Conditional extremes can produce some "extreme success" and the weather has been at both ends of the pendulum lately. From slick glass with shredded water from strong winds overnight to gusting shredded water during the daytime. Strike timing with one eye on the tide and the other on the horizon has kept us in the fish lately. Redfish action over mud/grass continues working it's way into the day in day out approach while water is attempting to heal up with some tide movement or deminishing winds.

Trout action has been best on tide movement of any direction as the water settles out from overnight winds. We continue to have a lot of water in the bays which makes this an unusual Summer Season for sure, no complaints. Elevated tides have been making some approaches easier and that has kept the shoreline plays in full gear for wade fishermen. Working shell reefs also benefits from higher water levels as it pulls more of the structure into play right up to the crest of the reefs. This gives an angler more options and some days that's the extra edge that means the difference between success and limited success. Water levels are the oil that drives the engine, a nice way to contemplate that in reletive terms.

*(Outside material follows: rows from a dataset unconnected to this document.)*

-- ==== Sys2Proof/Tests/Slice0.lean ====
section
/-! SUPPORT. Tests: words written out from 30_encoding.md, ill-formed terms, one-step tests whose expected values are
those of 95_test_vectors.md (each names its vector), and for every statement with hypotheses a state and operands that
meet them. -/

namespace Sys2Proof.Tests

open Sys2Proof Sys2Proof.Machine

/-! ## Helpers -/

/-- The default model arguments. -/
abbrev par0 : Config.Params := Config.Params.default

/-- `RT_A`: one chip in socket 1 (20_memory.md R76). -/
def rtA : RouteTable := { RouteTable.reset with slot0 := { cs := 0b01, amask := 0x1F } }

/-- `RT_B`: two chips behind each socket (R76). -/
def rtB : RouteTable :=
  { slot0 := { cs := 0b01, amask := 0x1F }, slot1 := { cs := 0b01, amask := 0x3F },
    slot2 := { cs := 0b10, amask := 0x1F }, slot3 := { cs := 0b10, amask := 0x3F } }

/-- `RT_X`: slot 0 with a mask that has no meaning (R76). -/
def rtX : RouteTable := { RouteTable.reset with slot0 := { cs := 0b01, amask := 0x0F } }

/-- The start of the vectors: `RT_A` loaded, the counter at 1000. -/
def onA : State := { State.reset with rt := rtA, cyc := 1000 }

/-- An active subsystem with the given cursors and size. -/
def ringAt (size read write : Nat) : State :=
  { onA with ring := { Ring.reset with size := size, read := read, write := write },
             drain := { onA.drain with active := true } }

/-- A firing at the open gate, with `write` bytes queued from offset 0. -/
def firing (write idle : Nat) : State :=
  let s := ringAt 2240 0 write
  { s with drain := { s.drain with irqPending := true, idleCount := idle } }

/-- A delay in flight. -/
def delaying : State := { onA with seq := { Seq.reset with phase := .delay, op := .cycledDelay, dly := 3 } }

/-- A service in progress, with entries to take. -/
def serving : State :=
  let s := ringAt 2240 0 116
  { s with drain := { s.drain with inService := true, left := 28 } }

/-- A command in progress. -/
def inCommand : State := { onA with prim := { todo := [.write 0 0], replyDue := false } }

/-- The state after a step, or the state itself where it stops. -/
def after (o : Host.Outcome State Fault Refusal) (s : State) : State :=
  match o with
  | .next t => t
  | _ => s

/-- The invariant from its parts, each decidable. -/
def invChecks (s : State) : Bool :=
  s.par.ok && shadowWf s.shadow &&
  (decide (s.ring.size ∈ legalSizes) && decide (s.ring.read % Config.entryBytes = 0) &&
    decide (s.ring.write % Config.entryBytes = 0) && decide (s.ring.read < s.ring.size) &&
    decide (s.ring.write < s.ring.size) && ringMemWf s.ring.mem) &&
  (decide (s.seq.phase = .idle → s.pins = Pins.idle) && decide (s.seq.phase = .delay → s.pins = Pins.idle) &&
    decide (s.seq.phase = .xfer → s.pins = Pins.ofSeq s.seq) && decide (s.seq.phase = .delay → s.seq.dly ≠ 0) &&
    decide (s.seq.phase = .xfer → 1 ≤ s.seq.xcnt ∧ s.seq.xcnt ≤ s.par.tXfer) &&
    decide (s.req.valid = true → s.seq.phase ≠ .idle)) &&
  (decide (1 ≤ s.rate.chipsEst) && decide (s.rate.chipsEst ≤ Config.maxChips) &&
    decide (s.rate.multiAge ≤ Config.multiTimeout) && decide (s.rate.hist.length ≤ Config.histLen)) &&
  (decide (s.drain.idleCount ≤ Config.idleLimit + 1) &&
    decide (s.drain.active = false → s.drain.irqPending = false) &&
    decide (s.drain.inService = true → s.drain.active = true) &&
    decide (s.drain.active = true → Config.rateMin ≤ s.rate.correctedRate.toNat) &&
    decide (s.drain.active = true → s.drain.irqCnt.toNat < s.drain.irqPeriod.toNat) &&
    decide (s.drain.left + s.drain.delivered ≤ Config.frameEntries) &&
    decide (s.drain.inService = false → s.drain.left = 0 ∧ s.drain.delivered = 0))

theorem inv_of_checks {s : State} (h : invChecks s = true) : Inv s := by
  simp only [invChecks, Bool.and_eq_true, decide_eq_true_eq] at h
  obtain ⟨⟨⟨⟨⟨hp, hsh⟩, ⟨⟨⟨⟨⟨r1, r2⟩, r3⟩, r4⟩, r5⟩, r6⟩⟩, ⟨⟨⟨⟨⟨q1, q2⟩, q3⟩, q4⟩, q5⟩, q6⟩⟩,
    ⟨⟨⟨a1, a2⟩, a3⟩, a4⟩⟩, ⟨⟨⟨⟨⟨⟨d1, d2⟩, d3⟩, d4⟩, d5⟩, d6⟩, d7⟩⟩ := h
  exact ⟨hp, hsh, ⟨r1, r2, r3, r4, r5, r6⟩, ⟨q1, q2, q3, q4, q5, q6⟩, ⟨a1, a2, a3, a4⟩,
    ⟨d1, d2, d3, d4, d5, d6, d7⟩⟩

theorem onA_inv : Inv onA := inv_of_checks (by decide)
theorem onA_free : primaryFree onA = true := by decide

/-! ## Decoding: words written out from 30_encoding.md, one for every instruction -/

theorem test_decode_cmd_write :
    decode par0 (.cmd [0b00000010, 0x18, 0x0F]) = .ok (.cmdWrite 2 [0x18, 0x0F]) := by decide
theorem test_decode_cmd_read : decode par0 (.cmd [0b01111111, 0x1B]) = .ok (.cmdRead (some 0x1B)) := by decide
theorem test_decode_cmd_read_short : decode par0 (.cmd [0b01000000]) = .ok (.cmdRead none) := by decide
theorem test_decode_cmd_cycled_write :
    decode par0 (.cmd [0b10000100, 0x18, 0x0F, 0x00, 0x0A]) =
      .ok (.cmdCycledWrite 4 [0x18, 0x0F, 0x00, 0x0A]) := by decide
theorem test_decode_cmd_pause : decode par0 (.cmd [0b11001010]) = .ok .cmdPause := by decide
theorem test_decode_cmd_unpause : decode par0 (.cmd [0b11101011]) = .ok .cmdUnpause := by decide
theorem test_decode_cmd_mute : decode par0 (.cmd [0b11001100]) = .ok .cmdMute := by decide
theorem test_decode_cmd_unmute : decode par0 (.cmd [0b11101101]) = .ok .cmdUnmute := by decide
theorem test_decode_cmd_reset_sid : decode par0 (.cmd [0b11001110]) = .ok .cmdResetSid := by decide
theorem test_decode_cmd_disable_sid : decode par0 (.cmd [0b11001111]) = .ok .cmdDisableSid := by decide
theorem test_decode_cmd_enable_sid : decode par0 (.cmd [0b11010000]) = .ok .cmdEnableSid := by decide
theorem test_decode_cmd_clear_bus : decode par0 (.cmd [0b11010001]) = .ok .cmdClearBus := by decide
theorem test_decode_cmd_config : decode par0 (.cmd [0b11010010, 0x31, 7]) = .ok (.cmdConfig [0x31, 7]) := by decide
theorem test_decode_cmd_config_short : decode par0 (.cmd [0b11110010]) = .ok (.cmdConfig []) := by decide
theorem test_decode_cmd_reset_mcu : decode par0 (.cmd [0b11010011]) = .ok .cmdResetMcu := by decide
theorem test_decode_cmd_bootloader : decode par0 (.cmd [0b11110100]) = .ok .cmdBootloader := by decide
theorem test_decode_cmd_unassigned : decode par0 (.cmd [0b11010101]) = .ok (.cmdUnassigned 0x15) := by decide
theorem test_decode_cfg_read_config : decode par0 (.cmd [0b11010010, 0x30, 1]) = .ok (.cfgReadConfig [1]) := by decide
theorem test_decode_cfg_auto_detect : decode par0 (.cmd [0b11110010, 0x5B]) = .ok (.cfgRunAutoDetect []) := by decide
theorem test_decode_cfg_player :
    decode par0 (.cmd [0b11010010, 0b11100101, 9]) = .ok (.cfgPlayer 5 [9]) ∧
      decode par0 (.cmd [0b11010010, 0b11011111]) = .ok (.cmdConfig [0xDF]) := by decide
theorem test_decode_bus_write :
    decode par0 (.req { op := 0b00, addr := 0x18, data := 0x0F, cycles := 9 }) = .ok (.busWrite 0x18 0x0F) := by decide
theorem test_decode_bus_cycled_write :
    decode par0 (.req { op := 0b01, addr := 4, data := 0x21, cycles := 10 }) = .ok (.busCycledWrite 4 0x21 10) := by
  decide
theorem test_decode_bus_cycled_read :
    decode par0 (.req { op := 0b10, addr := 0x1B, data := 1, cycles := 5 }) = .ok (.busCycledRead 0x1B 5) := by decide
theorem test_decode_bus_cycled_delay :
    decode par0 (.req { op := 0b11, addr := 1, data := 1, cycles := 100 }) = .ok (.busCycledDelay 100) := by decide
theorem test_decode_ev_play_start : decode par0 (.aev (EventWord.bare 0b000)) = .ok .evPlayStart := by decide
theorem test_decode_ev_play_stop : decode par0 (.aev (EventWord.bare 0b001)) = .ok .evPlayStop := by decide
theorem test_decode_ev_set_base_rate :
    decode par0 (.aev { EventWord.bare 0b010 with r := 19656 }) = .ok (.evSetBaseRate 19656) := by decide
theorem test_decode_ev_frame : decode par0 (.aev { EventWord.bare 0b011 with k := 2 }) = .ok (.evFrame 2) := by decide
theorem test_decode_ev_push :
    decode par0 (.aev { EventWord.bare 0b100 with register := 0x18, value := 0x0F, delay := 0x0102 }) =
      .ok (.evPush 0x18 0x0F 0x0102) := by decide
theorem test_decode_ev_unassigned :
    decode par0 (.aev (EventWord.bare 0b101)) = .error .eventUnassigned ∧
      decode par0 (.aev (EventWord.bare 0b111)) = .error .eventUnassigned := by decide
theorem test_decode_ev_timer : decode par0 .timer = .ok .evTimer := by decide
theorem test_decode_ring_entry : decode par0 (.ent 0x180F0102) = .ok (.ringEntry 0x18 0x0F 0x0102) := by decide
theorem test_decode_empty_buffer : decode par0 (.cmd []) = .error .emptyBuffer := by decide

From guests of all skill levels to wildly varying bay conditions, our Guides keep executing with patience and professionalism. The staff here at the lodge cannot go without mention as well. Hats off to everyone! We'd also like to thank Mr. John Thompson with the Ft. Worth Star Telegram for his piece on The Lodge.

We hope you are having a great week, come see us when you get a chance!

Like us on *Facebook* and we promise to "love you back"!

*Capt. Kris Kelley*
*Castaway Lodge*
*1-888-618-4868 *
*www.seadriftbayfishing.com*
*Twitter: @Castaway_Lodge*
*Facebook: Castaway Lodge*


----------



## Capt. Kris Kelley (Jun 2, 2004)

*Are You In The Office?*

If so, I'm right there with you today.....bummer!

6:45 am Photo editing 
7:30 am Fishing Reports/post up
8:45 am Check on the market
9:00 am Grab some Breakfast Tacos @ El Mexicano to go
9:30 am Payroll, lots of smiling faces
10:30 am Visit with Capt. Chris Cady over airboat maintenance
11:00 am Quarterly Tax Filings including City HOT Tax; State HOT Tax; Sate Sales Tax; Texas Workforce Commission filing

11:40 am done with the office work, check on some Green on 2Cool and shoot you a note......

Technological demands, redtape, beaurocratic requirements of doing business in todays world.......not priceless, more like "endless"...LOL!:work::headknock


----------



## Capt. Kris Kelley (Jun 2, 2004)

*"Go Back To Bed"*

Looks like we are going to have to "slow play" departure this morning as pretty good squalls are streaming across the mid-coast. We've gotten 2" in the last day or two, everyone needs it.

KK


----------